In today’s commoditized and saturated marketing climate, B2B marketers are getting a lot more customer-centric and putting more energy into their efforts to brand themselves. A fundamental part of brand building has always been to craft a personal connection with users. However, assuming their potential customers make solely rational decisions, B2B marketers are concentrating on business value to set their brands apart. Is this the right assumption to make? Does emotional connection really make a difference?
Are Business Customers More Likely To Buy When They Have Emotional Connections To B2B Brands?
Crafting a really beloved brand and building personal connections with consumers has always been fundamental to B2C marketing. However, for B2B marketers, it’s not quite so easy. They really have to get through to decision-makers, but those consumers have to deal with the considerations of purchasing committees, advisors, and corporate procurement guidelines. This unique framework distances the marketer from the customer’s emotions and personal tastes and assumes a “rational” frame that is lacking in emotion.
However, we often don’t remember that there are people attempting to work as a team to come to a decision, there will be social dynamics at work, and, inevitably, emotional forces will come into play. With this information in mind, could B2B marketing rely just on personal connection even more so than B2C marketing?
Google teamed up with CEB’s Marketing Leadership Council and a marketing research firm to look at 3,000 buyers of more than 30 B2B brands across several industries. What they discovered was that B2B brands drove even more personal connections than B2C brands. What they discovered was that B2B customers were much more emotionally connected to their service providers and vendors than consumers were.
Even though it may seem a little surprising initially, this high level of emotional bonding with B2B customers is easy to understand. When a personal purchaser makes a bad purchase decision, there is not much to lose. Business purchases, on the other hand, can involve a lot of risk: multi-million dollar losses, job loss, and poor business performance. The business customer just won’t purchase unless there is a strong personal connection there.
B2B marketers have to build excitement and create emotional connections with their customers, which can lead to important buying outcomes like pricing power and purchase intent. B2B purchases are nearly 50% more likely to purchase a product or service when they see personal value – such as pride or confidence in their choice or opportunity for career advancement.
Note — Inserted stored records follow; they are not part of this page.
theorem steady_execCalRecordWrite {μ δ : Bool} {s₀ : State} (unit : UnitDesc) (s : State) (h_s : Steady μ δ s₀ s) :
    SteadyO μ δ s₀ (execCalRecordWrite unit s) := by
  delta execCalRecordWrite
  try lift_lets
  repeat' first
    | with_reducible assumption
    | (intro x; have hx : Steady μ δ s₀ x := ?_; (on_goal 1 => clear_value x); on_goal 2 => (subst x; try lift_lets))
    | (intro x; (fail_if_success have : State := x); clear_value x)
    | with_reducible apply steady_setCalU
    | with_reducible apply steady_wrB
    | with_reducible apply SteadyO.ite
    | with_reducible apply SteadyO.next
    | (with_reducible show 8 ≤ _; decide)
    | (split <;> try lift_lets)

theorem steady_loadUnit {s₀ : State} (s : State) (u : UnitDesc) (valid : Bool) (h_s : Steady true true s₀ s) :
    Steady true true s₀ (s.loadUnit u valid) := by
  delta State.loadUnit
  try lift_lets
  repeat' first
    | with_reducible assumption
    | with_reducible apply steady_makeDue
    | with_reducible apply steady_putCorr
    | with_reducible apply steady_setCalValid
    | with_reducible apply steady_fault
    | with_reducible apply steady_updCalU
    | with_reducible apply steady_draw
    | with_reducible apply steady_wr
    | with_reducible apply Steady.ite
    | (with_reducible show 8 ≤ _; decide)
    | (split <;> try lift_lets)

theorem steady_loadAll {s₀ : State} (s : State) (h_s : Steady true true s₀ s) :
    Steady true true s₀ (s.loadAll) := by
  delta State.loadAll
  try lift_lets
  repeat' first
    | with_reducible assumption
    | with_reducible apply steady_loadUnit
    | with_reducible apply Steady.ite
    | with_reducible apply Steady.foldl
    | (intro x a hx; try lift_lets)

theorem steady_beginBootCal {μ δ : Bool} {s₀ : State} (s : State) (h_s : Steady μ δ s₀ s) :
    Steady μ δ s₀ (s.beginBootCal) := by
  delta State.beginBootCal
  try lift_lets
  repeat' first
    | with_reducible assumption
    | (intro x; have hx : Steady μ δ s₀ x := ?_; (on_goal 1 => clear_value x); on_goal 2 => (subst x; try lift_lets))
    | (intro x; (fail_if_success have : State := x); clear_value x)
    | with_reducible apply steady_beginCal
    | with_reducible apply Steady.ite
    | with_reducible exact Steady.mk_ (by assumption)

theorem steady_bootUnit {s₀ : State} (s : State) (failed : List UnitDesc) (u : UnitDesc) (h_s : Steady true true s₀ s) :
    Steady true true s₀ (s.bootUnit failed u) := by
  delta State.bootUnit
  try lift_lets
  repeat' first
    | with_reducible assumption
    | (intro x; (fail_if_success have : State := x); clear_value x)
    | with_reducible apply steady_bring
    | with_reducible apply steady_setCalValid
    | with_reducible apply steady_fault
    | with_reducible apply Steady.ite
    | with_reducible exact Steady.mk_ (by assumption)

theorem steady_execBootCalDone {s₀ : State} (failed : List UnitDesc) (s : State) (h_s : Steady true true s₀ s) :
    SteadyO true true s₀ (execBootCalDone failed s) := by
  delta execBootCalDone
  try lift_lets
  repeat' first
    | with_reducible assumption
    | (intro x; have hx : Steady true true s₀ x := ?_; (on_goal 1 => clear_value x); on_goal 2 => (subst x; try lift_lets))
    | (intro x; (fail_if_success have : State := x); clear_value x)
    | with_reducible apply steady_bootUnit
    | with_reducible apply SteadyO.ite
    | with_reducible apply Steady.foldl
    | with_reducible exact Steady.mk_ (by assumption)
    | with_reducible apply SteadyO.next
    | (intro x a hx; try lift_lets)

/-! ## TimeService -/

theorem steady_setTsState {μ δ : Bool} {s₀ : State} (s : State) (v : Nat) (h_s : Steady μ δ s₀ s) :
    Steady μ δ s₀ (s.setTsState v) := by
  delta State.setTsState
  try lift_lets
  repeat' first
    | with_reducible assumption
    | with_reducible apply steady_wr
    | (with_reducible show 8 ≤ _; decide)

theorem steady_setTs {μ δ : Bool} {s₀ : State} (s : State) (t : TimeSvc) (h_s : Steady μ δ s₀ s) :
    Steady μ δ s₀ (s.setTs t) := by
  delta State.setTs
  try lift_lets
  repeat' first
    | with_reducible exact Steady.mk_ (by assumption)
Even though we tend to think of organizations as logical rational, there are people within them, and people make purchasing decision. When B2B brands get personal, they get ahead.
By not allowing the company to be limited by labels, and by putting the necessary personality, energy, and creativity into building your brand, you enable that emotional connection to happen. Trying to fit into a certain demographics’ box will ultimately limit the company and alienate the company from its customers. There is an alternate approach, though.
Promoting A Brand With Labels? Refuse To Be Labeled
Of course, promoting your brand with corporate swag with the company label on it (t-shirts, mugs, gift bags, etc.) is always a good idea, and that goes without saying. The other kinds of labels, though, are what should be avoided. It is essential to keep the business from being labeled. Because, as soon as it becomes labeled, it is limited to doing just that one thing – at least in the minds of consumers. Look at what Steve Jobs did in rebranding Apple Computer as Apple or what Mark Ecko has always talked about: creating something authentic, creative, personal, and unique that reflects the individual human spirit. If one can imbue the brand and the business with that life, it will transcend most labels and be able to morph like a chameleon in an ever-changing marketplace.
Looking at it from a different point-of-view, however, is also necessary. Being great at one thing, like social, search, or devices – for Facebook, Google, or Apple, respectively, is a good thing. However, all of these three companies have expanded out into each other’s spheres of influences and are facing some opposition (especially in the minds of consumers) of being the best at something they were not known for to begin with.
Don’t ever let the business stagnate around a certain label. Make it as unique, authentic, and versatile as the human spirit in its products, services, and offerings. The company will see tremendous B2B interest if you can prove excellence in several areas. Plus, it makes the business look more like an all-in-one solutions provider.